Siasat pun dilancarkan untuk memancing nenek Kewa Pati agar meninggalkan
pondok kediamannya, sekelompok orang ditugaskan untuk berkumpul di sebuah tempat di
dekat kampung itu yang bernama Wehema. Mereka kemudian menyembelih seekor babi dan
di seolah-olah mereka sedang melangsungkan sebuah pesta dengan hidangan daging babi.
Nenek Kewa Pati diundang untuk ikut dalam pesta tersebut, inilah siasat jitu untuk
memancing si nenek keluar dari pondok nya. Siasat ini berhasil, nenek Kewa Pati datang ke
wehema mengikuti pesta makan daging babi dan meninggalkan ular peliharaannya sendirian
di pondoknya.

Pada saat yang bersamaan, sekelompok pria bergerak menuju ke pondok kediaman
si nenek Kewa Pati. Mereka bergerak dengan cepat agar kehadiran mereka tidak diketahui
oleh si ular, sebuah jerat besar berhasil dipasang tepat di mulut lubang tempat kediaman si
ular besar. Siasat berikutnya pun dilancarkan, seorang anak ditugaskan sebagai umpan yang
menarik perhatian si ular dengan berpura-pura sedang menyumpit belalang tepat di depan
mulut lubang tempat tinggal ular tersebut. Saat melihat anak tersebut sontak si ular
bergerak dengan cepat keluar dari lubang nya hendak memangsa anak tersebut, belum
sempat menyentuh tubuh si anak leher ular besar itu masuk dalam perangkap, tiang jerat
berayun kencang dan tali jerat yang besar melilit kencang di tubuh si ular. Ia meronta-ronta,
tubuhnya yang panjang dan besar diayunkan ke sana kemari menghantam pondok, pohon-
pohon dan bebatuan di sekelilingnya. Pondok nenek Kewa Pati porak-poranda dihantam
tubuh ular besar yang meronta hendak melepaskan diri dari lilitan tali jerat, namun semakin
meronta semakin kencang lilitan tali jerat di lehernya hingga beberapa saat kemudian
tubuhnya mengejang kaku, ular besar peliharaan nenek Kewa Pati pemangsa anak-anak
kampung itu akhirnya meregang nyawa.

Pada sore harinya seusai pesta di wehema, nenek Kewa Pati pun pulang ke
pondoknya kediamanya. Alangkah terkejut dirinya saat menyaksikan pondoknya yang porak-
poranda dan lebih mengejutkan lagi ternyata ular besar peliharaannya telah mati tergantung
pada sebuah jerat berukuran besar. Ia menangis sejadi-jadinya, meratap dan menjerit.
Potongan daging babi yang dibawahnya sebagai makanan untuk si ular terpaksa dibuangnya
ke tanah. Secara ajaib potongan daging babi yang dibuang ke tanah itu kemudian tumbuh
menjadi pohon kelore (mangkudu) dan diyakini pohon tersebut masih hidup hingga saat ini.
Peristiwa ini juga membuat nenek Kewa Pati menghilang dari kampung. Kematiannya pun
tetap misteri bagi orang di kampung tersebut hingga saat ini.

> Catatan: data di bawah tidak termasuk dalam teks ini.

/-! ### The latch (R327, R328) -/

/-- AGE at a latch. -/
def SktEntry.nextAge (x : SktEntry) : BitVec 16 := if x.new ≠ 0 then 0 else if x.valid then satInc x.age else x.age

/-- The slot an entry's latch writes (Table 13-6). -/
def slotImage (e : Ingest) (x : SktEntry) (frame : Nat) : List Byte :=
  leBytes 8 frame ++ leBytes 8 x.rxTime ++ leBytes 2 x.nextAge.toNat ++ leBytes 2 x.last.seq.toNat ++
    [BitVec.ofNat 8 (b2n x.valid + 2 * b2n x.last.dsValid + 4 * x.cage.val), 0] ++ leBytes 2 x.last.status.toNat ++
    leBytes 2 x.new.toNat ++ List.replicate 38 0 ++ slice x.last.data 0 (e.slotBytes - 64)

/-- A plot number as a plot. -/
def mkPlot (n : Nat) : PlotId := ⟨n % 65, Nat.mod_lt _ (by decide)⟩

/-- INGEST_STALE: once for each time the limit is reached, at most once per commit window per plot (R328). -/
def staleReached (s : State) (q : PlotId) : State :=
  if (s.plot q).skt.raised then s
  else (s.modPlot q (fun p => { p with skt := { stale := satInc p.skt.stale, raised := true } })).raisePlot q 0x200

/-- One entry is latched (R327). -/
def latchEntry (s : State) (e : Ingest) : State :=
  let x := s.skt.entry e.no
  let age := x.nextAge
  let reached := x.valid && decide (x.age.toNat < e.stale) && decide (e.stale ≤ age.toNat)
  let q := mkPlot e.plot
  let st := (s.plot q).plt.state
  let s := if e.plot ≠ 0 ∧ (st = .idle ∨ st = .running) then
      State.pokeHome s q e.slotAddr (slotImage e x s.frm.count.toNat) else s
  let s := s.modEntry e.no (fun x => { x with age := age, new := 0 })
  if reached && decide (e.plot ≠ 0) then staleReached s q else s

/-- The committed table takes over at a tick: entries whose content changed start afresh (R89, R328). -/
def adoptTable (s : State) : State :=
  let old := s.skt.table
  let new := s.cfg.content.ingest
  s.modSkt (fun k => { k with
    table := new,
    entries := k.entries.filter (fun x => old.any (fun b => leAt b 0 1 == x.1 && new.contains b)) })

/-- What the port does at a tick (R327): the table takes over, every entry is latched, line limits start anew. -/
def latchIngest (s : State) : State :=
  let s := (adoptTable s).modSkt (fun k => { k with logged := 0 })
  s.skt.ingests.foldl latchEntry s

/-! ### INGEST_DECODE (R329) -/

/-- binary32 of an integer in units of 2^-1074, rounded with ties away from zero (Table 8-3), with its sign bit. -/
def f32Round (neg : Bool) (n : Nat) : Nat :=
  let sign := if neg then 2 ^ 31 else 0
  let step : Nat := if n < 2 ^ (1074 - 126) then 2 ^ (1074 - 149) else 2 ^ (Nat.log2 n - 23)
  let m := (2 * n + step) / (2 * step)
  let v := m * step
  if v < 2 ^ (1074 - 126) then sign + m
  else
    let e := Nat.log2 v
    let b := e + 127 - 1074
    if 255 ≤ b then sign + 255 * 2 ^ 23 else sign + b * 2 ^ 23 + (v / 2 ^ (e - 23) - 2 ^ 23)

/-- A quiet NaN whose sign and payload are free (the spec does not give them). -/
def quietNan (free : Word64) : Nat := (((free.setWidth 32) &&& 0x803FFFFF) ||| (0x7FC00000 : Word)).toNat

/-- Bytes of a field type; 0 for an unknown one. -/
def fieldBytes (t : Nat) : Nat :=
  match t with
  | 0 | 1 | 2 => 1
  | 3 | 4 => 2
  | 5 | 6 | 9 => 4
  | 7 | 8 | 10 => 8
  | _ => 0

/-- binary32 of a binary64 word. -/
def f32OfDouble (w : Nat) (free : Word64) : Nat :=
  let e := fieldOf w 62 52
  let f := w % 2 ^ 52
  let neg := bitOf w 63
  if e = 2047 then (if f = 0 then (if neg then 0xFF800000 else 0x7F800000) else quietNan free)
  else f32Round neg (if e = 0 then f else (2 ^ 52 + f) * 2 ^ (e - 1))

/-- The F32 element of a field value (R329). -/
def fieldF32 (t w : Nat) (free : Word64) : Nat :=
  let int (z : Int) : Nat := f32Round (decide (z < 0)) (z.natAbs * 2 ^ 1074)
  match t with
  | 0 => int (if w = 0 then 0 else 1)
  | 1 => int (signed 8 w)
  | 3 => int (signed 16 w)
  | 5 => int (signed 32 w)
  | 7 => int (signed 64 w)
  | 9 => w
  | 10 => f32OfDouble w free
  | _ => int w

/-- The writes an INGEST_DECODE call makes from a slot and a field list, or none where it traps. -/
def ingestWrites (e : Ingest) (slot fields : List Byte) (free : Nat) : Option (List (Nat × List Byte)) :=
  let valid := bitOf (leAt slot 20 1) 0
  let stale := !valid || decide (e.stale ≤ leAt slot 16 2)
  let ds := (List.range e.count).map (fun i => (i, slice fields (8 * i) 8))
  if ds.all (fun d => fieldBytes (leAt d.2 2 1) != 0 && decide (leAt d.2 3 1 ≤ 1) &&
      decide (leAt d.2 0 2 + fieldBytes (leAt d.2 2 1) ≤ e.len)) then
    some (ds.map (fun d =>
      let t := leAt d.2 2 1
      let fr := Config.freeWord (free + d.1)
      let v := if stale && leAt d.2 3 1 == 1 then quietNan fr
        else fieldF32 t (leAt slot (64 + leAt d.2 0 2) (fieldBytes t)) fr
      (e.destAddr + 4 * leAt d.2 4 4, leBytes 4 v)))
  else none

/-! ### Keys and ports (R317, R321) -/

/-- The bank that a function's SKT_KEY_SEL selects, as 2 × slot + bank. -/
def keySel (s : State) (f : Fn) : Nat :=
  let v := assocD s.fns[f].sels 0xC0010 0
  2 * (v % 16) + b2n (bitOf v 8)

/-- SKT_KEY_CTL.LOAD (R321). -/
def keyLoad (s : State) (f : Fn) : State :=
  let n := keySel s f
  s.modSkt (fun k => { k with
    banks := assocSet k.banks n { token := k.token, key := k.keyData.toList.flatMap (fun w => leBytes 4 w.toNat) } })

/-- SKT_KEY_CTL.CLEAR (R321). -/
def keyClear (s : State) (f : Fn) : State :=
  let n := keySel s f
  s.modSkt (fun k => { k with banks := assocDel k.banks n })

/-- A write of SKT_PORT_CFG: the receiver restarts and its FIFO is discarded uncounted (R317). A lock that the restart ends is a
loss of lock (DEDUCED, log entry 241). -/
def portWrite (s : State) (cage : Fin 2) (v : Word) : State :=
  (s.modCage cage (fun c => { c with
    inv := v.getLsbD 4, mode := (v.setWidth 2), lock := false, down := if c.lock then satInc c.down else c.down })).modSkt (fun k => { k with
      queue := k.queue.filter (fun f => !(f.cage == cage)) })

/-- A cage loses lock or sync (R317). -/
def portLoss (s : State) (cage : Fin 2) (los modAbs : Bool) : State :=
  s.modCage cage (fun c => { c with
    los := los, modAbs := modAbs, lock := false, down := if c.lock then satInc c.down else c.down })

/-- A cage gains lock or sync with SKT_LOS deasserted. -/
def portGain (s : State) (cage : Fin 2) (modAbs : Bool) : State :=
  s.modCage cage (fun c => { c with
    los := false, modAbs := modAbs, lock := s.isReady && (c.mode == 1 || c.mode == 2) })

end Sys2Proof.Machine
end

Begitulah akhir dari kisah nenek Kewa Pati, kayu leddo dan bambu yang berfungsi
sebagai jerat itu tumbuh dan hidup sampai sekarang ini sebagai pohon keramat terlarang
yang tidak boleh disentuh oleh masyarakat kampung. Sedangkan pohon Illo yang digunakan
sebagai tempat pengintaian ditetapkan sebagai nama kampung Ilowutu atau dalam lafal
bahasa Indonesianya Ilowutung. Ilowutu terdiri dari dua kata Illo (nama pohon) dan wuttu
( ujung) jadi secara harafiah kampung Ilowutu berarti kampung yang berada di ujung pohon
Illo. Kini kampung ini lebih dikenal dengan nama kampung Ilowutung atau desa Lamalela.